In so acting, I or attorneys under my supervision have examined and relied upon the original, or a photostatic or certified copy, of such records of the Company, certificates of officers of the Company and of public officials, and such other documents and have made such investigations of fact and law as I have deemed relevant and necessary as the basis for the opinion set forth below. In connection with such examination, I have assumed the genuineness of all signatures appearing on all documents, the legal capacity of all persons signing such documents, the authenticity of all documents submitted to me as originals, the conformity to original documents of all documents submitted to me as certified, conformed or photostatic copies, the accuracy and completeness of all corporate records made available to me by the Company, and the truth and accuracy of all facts set forth in all certificates provided to or examined by me.

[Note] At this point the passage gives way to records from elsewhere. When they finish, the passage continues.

-- ==== Sys2Proof/Machine/Supply.lean ====
section
/-!
DEFINITION. Reset, the power states, the supplies and the clocks (R51, R64 to R76, R275, R276).
-/
namespace Sys2Proof.Machine

/-! ## RESET_N and the power states -/

/-- RESET_N_LOW (R51, R97, R393): the host transaction in progress is abandoned, with all that waits for its STOP; CORE and the port groups are held in reset until COLD_BOOT or EMBER_START releases them, which sample
the straps; AON keeps what it holds, but for the unlock nonce (Table 16.1).
DEDUCED, unsafe: log entry 18. -/
def execResetNLow (s : State) : Out :=
  let s := s.coreReset
  let t : State := { s with
    vault := { s.vault with nonce := none },
    sys := { s.sys with resetLow := true, cause := 3, strapDue := true, pwr := if s.sup.vmain == .ok then .run else .off },
    ember := { s.ember with
      step := 0, donor := none, stopped := false, reg := s.ember.reg && s.sup.vmain != .ok, excluded := [], abandoned := 0 } }
  .next (t.when (t.sys.pwr == .off) State.stsLfo)

/-- The interpreter has nothing to do. -/
def State.workless (s : State) : Bool :=
  s.mb.inbox.isEmpty && s.mb.lanes.isEmpty && s.mb.parts.isEmpty && s.mb.held.isEmpty && s.mb.late.isEmpty && s.sbox.queue.isEmpty &&
  !s.fw.verifying

/-- DOZE_ENTRY (R72). -/
def execDozeEntry (s : State) : Out :=
  .next (s.when (s.sys.pwr == .run && s.sys.dozeEn && s.sys.interp && !s.sys.resetLow && s.workless) fun s =>
    { s with sys.pwr := .doze })

/-- Neither attached nor in an attach debounce.
DEDUCED, unsafe: log entry 17. -/
def TcState.idle (t : TcState) : Bool :=
  t == .disabled || t == .unattachedSnk || t == .unattachedSrc || t == .errorRecovery

/-- The converter is idle and its recovery of PRAILn does not switch: below 3.0 V, without drivers, with VHB out of range or at
58.0 V the bleed acts alone (R272). -/
def State.convQuiet (s : State) (p : PortId) : Bool :=
  let x := s.port p
  x.cv.dir == 0 && !(x.cv.recover && Nat.ble 3001 x.tc.prailMv && s.armed p && s.sup.vhb == .ok && Nat.blt s.sup.vhbMv 58000)

/-- The conditions of R73.
DEDUCED, unsafe: log entry 17. -/
def State.sleepOk (s : State) : Bool :=
  s.sys.sleepEn && (allPorts.all fun p => (s.port p).tc.state.idle && s.convQuiet p) &&
  (!s.ridgeen || !s.ring.enable) && s.workless && s.mb.replies.isEmpty && !s.fuseBusy &&
  (s.pbus.toList.all fun b => !b.xfer && !b.clearing && b.queue.isEmpty) && s.tmrs.toList.all fun t => !t.run

/-- SLEEP_ENTRY (R73): STS runs on the LFO, HBISO_N is released, and the comparators' filters stop (Tables 2.10, 14.8, R504, R505). -/
def execSleepEntry (s : State) : Out :=
  .next (s.when (s.sys.pwr == .doze && s.sleepOk) fun s =>
    let s := s.hbisoRelease
    { s with
      gwcs := s.gwcs.map fun (x : Gwc) => { x with hist := [] },
      sys := { s.sys with pwr := .sleep } }.stsLfo)

/-- SLEEP_WAKE (R74): a CC change on a watched port, a host address, an alarm source or RESET_N.
DEDUCED, unsafe: log entry 17. -/
def execSleepWake (w : WakeSrc) (s : State) : Out :=
  .next (match w with
    | .cc p => s.when (s.portReady p) State.wakeUp
    | .hostMatch => s.when s.hostUp State.wakeUp
    | .alarm => s.wakeUp
    | .resetN => s.wakeUp)

/-- VIO_MODE_SELECT (R65): the mode is selected once, and held. -/
def execVioModeSelect (mv : Nat) (s : State) : Out :=
  .next (s.when (!s.sys.vioHeld) fun s => { s with sys.vioSel := !Nat.blt mv 2400, sys.vioHeld := true })

/-! ## Excursions (Table 3.1) -/

/-- VMAIN_EXCURSION: over-range is not acted on with SAFECFG bit 4 clear (Table 15.3). In an Ember start, or in OFF, nothing runs
from VMAIN. -/
def execVmainExcursion (hi : Bool) (s : State) : Out :=
  .next (
    if s.sup.vmain == supOf hi then s
    else if s.onStart then { s with sup.vmain := supOf hi }
    else if s.sys.pwr == .off then ({ s with sup.vmain := supOf hi } : State).aonCheck
    else if hi && !s.safeOn 4 then s
    else ({ s with sup.vmain := supOf hi } : State).mainLost 6 hi)

/-- VDRV_EXCURSION. With the supply monitors off an undervoltage is not detected, but the power die holds its cells open and its
gates low for want of VDRV all the same (R17, Table 15.3). -/
def execVdrvExcursion (d : Die) (hi : Bool) (s : State) : Out :=
  .next (if s.onStart then s.setSupply (supOf hi) (drvOf d)
    else if s.coreOn && !s.safeOn 4 then (if hi || s.supply (drvOf d) != .ok then s else (s.setSupply .below (drvOf d)).vdrvOut d)
    else s.excursion (drvOf d) (if d == .a then 7 else 8) hi fun s => (s.setVdrvWait true d).vdrvOut d)

/-- VDRV_RETURN: within range for 1 ms, the die's attached ports enter ErrorRecovery. -/
def execVdrvReturn (d : Die) (s : State) : Out :=
  .next (
    if !s.coreOn || s.onStart then s.setSupply .ok (drvOf d)
    else
      let wait := s.vdrvWait d
      let s := if s.supply (drvOf d) == .ok then s else ((s.setSupply .ok (drvOf d)).vdrvIn d).donorMoved
      s.when wait fun s => (s.setVdrvWait false d).eachPort fun s p =>
        s.when (dieOf p == d && s.portReady p && (s.port p).tc.state.attached) fun s => s.errorRecovery p)

/-- VIO_EXCURSION (R393): the host transaction in progress, with the bytes completed in it, and the transfers on every PBUS are
abandoned; ports are unaffected. Below 1.0 V the VIO mode is held no longer (R65).
DEDUCED, unsafe: log entry 67. -/
def execVioExcursion (v : SupplyLevel) (s : State) : Out :=
  let s := s.when (!v.above && v.mv < 1000) fun s => { s with sys.vioHeld := false }
  let s := s.when (s.sup.vio != supOf v.above && s.coreOn && s.safeOn 4) fun s =>
    match v.xfer with
    | some x => s.transact .cut x
    | none => s.hostNack
  .next (s.excursion .vio 9 v.above State.pbusVio)

/-- VCONNIN_EXCURSION: VCONN switches open; contracts are kept. -/
def execVconninExcursion (hi : Bool) (s : State) : Out :=
  .next (s.excursion .vconnin 10 hi fun s => s.eachPort fun s p => s.modTc p fun t => { t with vconnOn := false })

/-- VHB_EXCURSION (R275); the level is what VHB then reads. -/
def execVhbExcursion (hi : Bool) (mv : Nat) (s : State) : Out :=
  .next (if !s.coreOn then
      { s with sup.vhbMv := mv, sup.vhb := if mv < 16500 then .below else if 62000 < mv then .above else .ok }
    else if s.safeOn 4 then (s.vhbRead mv).excursion .vhb 11 hi fun t => (t.vhbOut hi).flagChange s.unconstrained
    else s.vhbRead mv)

/-- VHB_RETURN (R275). -/
def execVhbReturn (mv : Nat) (s : State) : Out :=
  .next (if s.vhbReleased mv then s.vhbBack mv else s.vhbRead mv)

/-- RIDEFAIL (R275): 20 ms have passed. -/
def execRidefail (s : State) : Out :=
  .next (s.when (s.sup.vhb != .ok && s.coreOn) fun s =>
    s.eachPort fun s p =>
      let x := s.port p
      s.when (s.portReady p && x.srcAtt && !(x.swap.kind == .fr && x.swap.engaged)) fun s =>
        (s.cvEvt p 2).errorRecovery p)

/-- REVERSE_RESTART (R276): VHB has been at or below 60.0 V for 100 ms. -/
def execReverseRestart (s : State) : Out :=
  .next (s.when (s.sup.vhb == .ok) fun s =>
    s.eachPort fun s p => if (s.port p).cv.stopped = 2 then s.restartOne p else s)

/-- VBAT_EXCURSION (R18): an AON that nothing else powers is then lost. With the supply monitors off nothing is told, but the level is what it is. -/
def execVbatExcursion (hi : Bool) (s : State) : Out :=
  .next (
    let t := (s.excursion .vbat 12 hi id).setSupply (supOf hi) .vbat
    t.aonCheck)

/-- A pulse from external VPP is stopped: its bit is reported as failed unless it verifies (R64), and the bits above it get no pulse while VPP
is out of range, which is checked before each (Table 17.5).
DESIGN CHOICE, safe: log entry 78. -/
def State.pulseStop (s : State) (bit : Fin 32) (ok : Bool) : State :=
  { s with fuse.run := s.fuse.run.map fun r =>
      if r.pump then r
      else { r with
        stopped := if ok then r.stopped else r.stopped ||| BitVec.twoPow 32 bit.val,
        unpowered := r.unpowered ||| ~~~ lowBits (bit.val + 1) } }

/-- VPP is within its range again: the bits not yet come to get their pulses, and how many had been passed over is not stated.
DESIGN CHOICE, safe: log entry 78. -/
def State.pulseOn (s : State) : State :=
  match s.fuse.run with
  | some r =>
    if r.unpowered = 0 then s
    else { s with fuse.run := some { r with unpowered := r.unpowered &&& lowBits (s.freeNat % 33) } }.drawn
  | none => s

/-- VPP_EXCURSION: a pulse in progress, of the bit named, is stopped. -/
def execVppExcursion (v : VppCut) (s : State) : Out :=
  .next (s.excursion .vpp 13 v.above fun s => s.pulseStop v.bit v.ok)

/-- VDINT_EXCURSION: an excursion of VDCORE acts as one of VMAIN, and one of VDAON resets AON. Both act whatever SAFECFG bit 4
reads. -/
def execVdintExcursion (core : Bool) (hi : Bool) (s : State) : Out :=
  .next (
    if core then
      (if s.sup.vdcore != .ok || s.sys.pwr == .off then s
       else ({ s with sup.vdcore := supOf hi } : State).mainLost 14 hi)
    else if s.sup.vdaon != .ok then s
    else
      let s := { s with sup.vdaon := supOf hi }
      (if s.coreOn then s.postSupply 14 hi else s).aonReset)

/-- SUPPLY_BACK_IN_RANGE (R64): the excursion and its action are over. VDRV's ports wait for VDRV_RETURN, and a boot for
COLD_BOOT. In an Ember start the regulators' supplies carry it on (steps 13 and 14 of Table 3.9). -/
def execSupplyBackInRange (su : Supply) (s : State) : Out :=
  .next (match su with
    | .vmain =>
      let s := { s with
        sup.vmain := .ok, ember.stopped := false, ember.excluded := if s.onStart then s.ember.excluded else [],
        ember.abandoned := if s.onStart then s.ember.abandoned else 0 }
      if s.onStart && s.ember.step == 12 then { s with ember.step := 13, sys.drvenLow := false } else s
    | .vdrvA | .vdrvB =>
      let d := if su == .vdrvA then Die.a else Die.b
      if s.supply su == .ok then s
      else
        let s := s.setSupply .ok su
        let s := if s.coreOn && !s.onStart then s.vdrvIn d else s
        let s := s.donorMoved
        if s.onStart && s.ember.step == 13 && s.sup.vdrvA == .ok && s.sup.vdrvB == .ok then { s with ember.step := 14 } else s
    | .vio => allBuses.foldl State.pbusNext { s with sup.vio := .ok }
    | .vconnin => ({ s with sup.vconnin := .ok } : State).vconnIn
    | .vhb => if s.sup.vhb == .ok then s else s.vhbBack (if s.sup.vhb == .below then 17500 else 60000)
    | .vbat => s.aonBack { s with sup.vbat := .ok }
    | .vpp => ({ s with sup.vpp := .ok } : State).pulseOn
    | .vdcore => { s with sup.vdcore := .ok }
    | .vdaon => s.aonBack { s with sup.vdaon := .ok })

/-! ## Clocks (Table 3.3) -/

/-- LFO_CRYSTAL_LOSS: only where the LFO runs on the crystal (Table 3.2).
DEDUCED, unsafe: log entry 16. -/
def execLfoCrystalLoss (s : State) : Out :=
  .next (s.when (s.custField 0x0C0 10 10 == 1 && !s.clk.lfoXtal) fun s =>
    ({ s with clk.lfoXtal := true } : State).clockLost .lfoCrystal 5 id)

/-- REFCLK_LOSS: STS continues from HFO, SYSCLK falls back, and Ridgeline leaves the ring. With the clock monitors off nothing falls
back, and what REFCLK feeds stops (Table 15.3).
DEDUCED, unsafe: log entry 16. -/
def execRefclkLoss (s : State) : Out :=
  .next (s.when (!s.clk.refclk) fun s =>
    let s := ({ s with clk.refclk := true } : State).clockLost .refclk 4 fun s =>
      { s with clk.pll := true }.stsDegraded
    s.when s.coreOn State.ringLeave)

/-- PLL_LOCK_LOSS: as for REFCLK, SYSCLK running from HFO and STSDEG set; Ridgeline keeps its place (Table 3.3).
DEDUCED, unsafe: log entry 16. -/
def execPllLockLoss (s : State) : Out :=
  .next (s.when (!s.clk.pll) fun s => ({ s with clk.pll := true } : State).clockLost .pll 4 State.stsDegraded)

/-- CLOCK_RETURN (R71): the device switches back; the status bits stay.
DEDUCED, unsafe: log entry 16. -/
def execClockReturn (c : ClockId) (s : State) : Out :=
  .next (match c with
    | .lfoCrystal => { s with clk.lfoXtal := false }
    | .hfo => { s with clk.hfo := false }
    | .refclk =>
      let s := { s with clk.refclk := false }
      if s.ring.link = 0 then s.ringListen else s
    | .pll => { s with clk.pll := false })

end Sys2Proof.Machine
end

Based on the foregoing, and subject to the qualifications and limitations set forth herein, I am of the opinion that each Registered Share that is newly issued under the 2018 Plan will be legally issued, fully paid and nonassessable when (i) the Registration Statement shall have become effective under the Securities Act; and (ii) such Registered Share shall have been duly issued as and for the consideration contemplated by the 2018 Plan.
This opinion letter is limited to the General Corporation Law of the State of Delaware.
The opinion expressed herein is expressed as of the date hereof and I assume no obligation
to advise you of changes in law, fact or other circumstances (or the effect thereof on such opinion) that may come to my attention after such time.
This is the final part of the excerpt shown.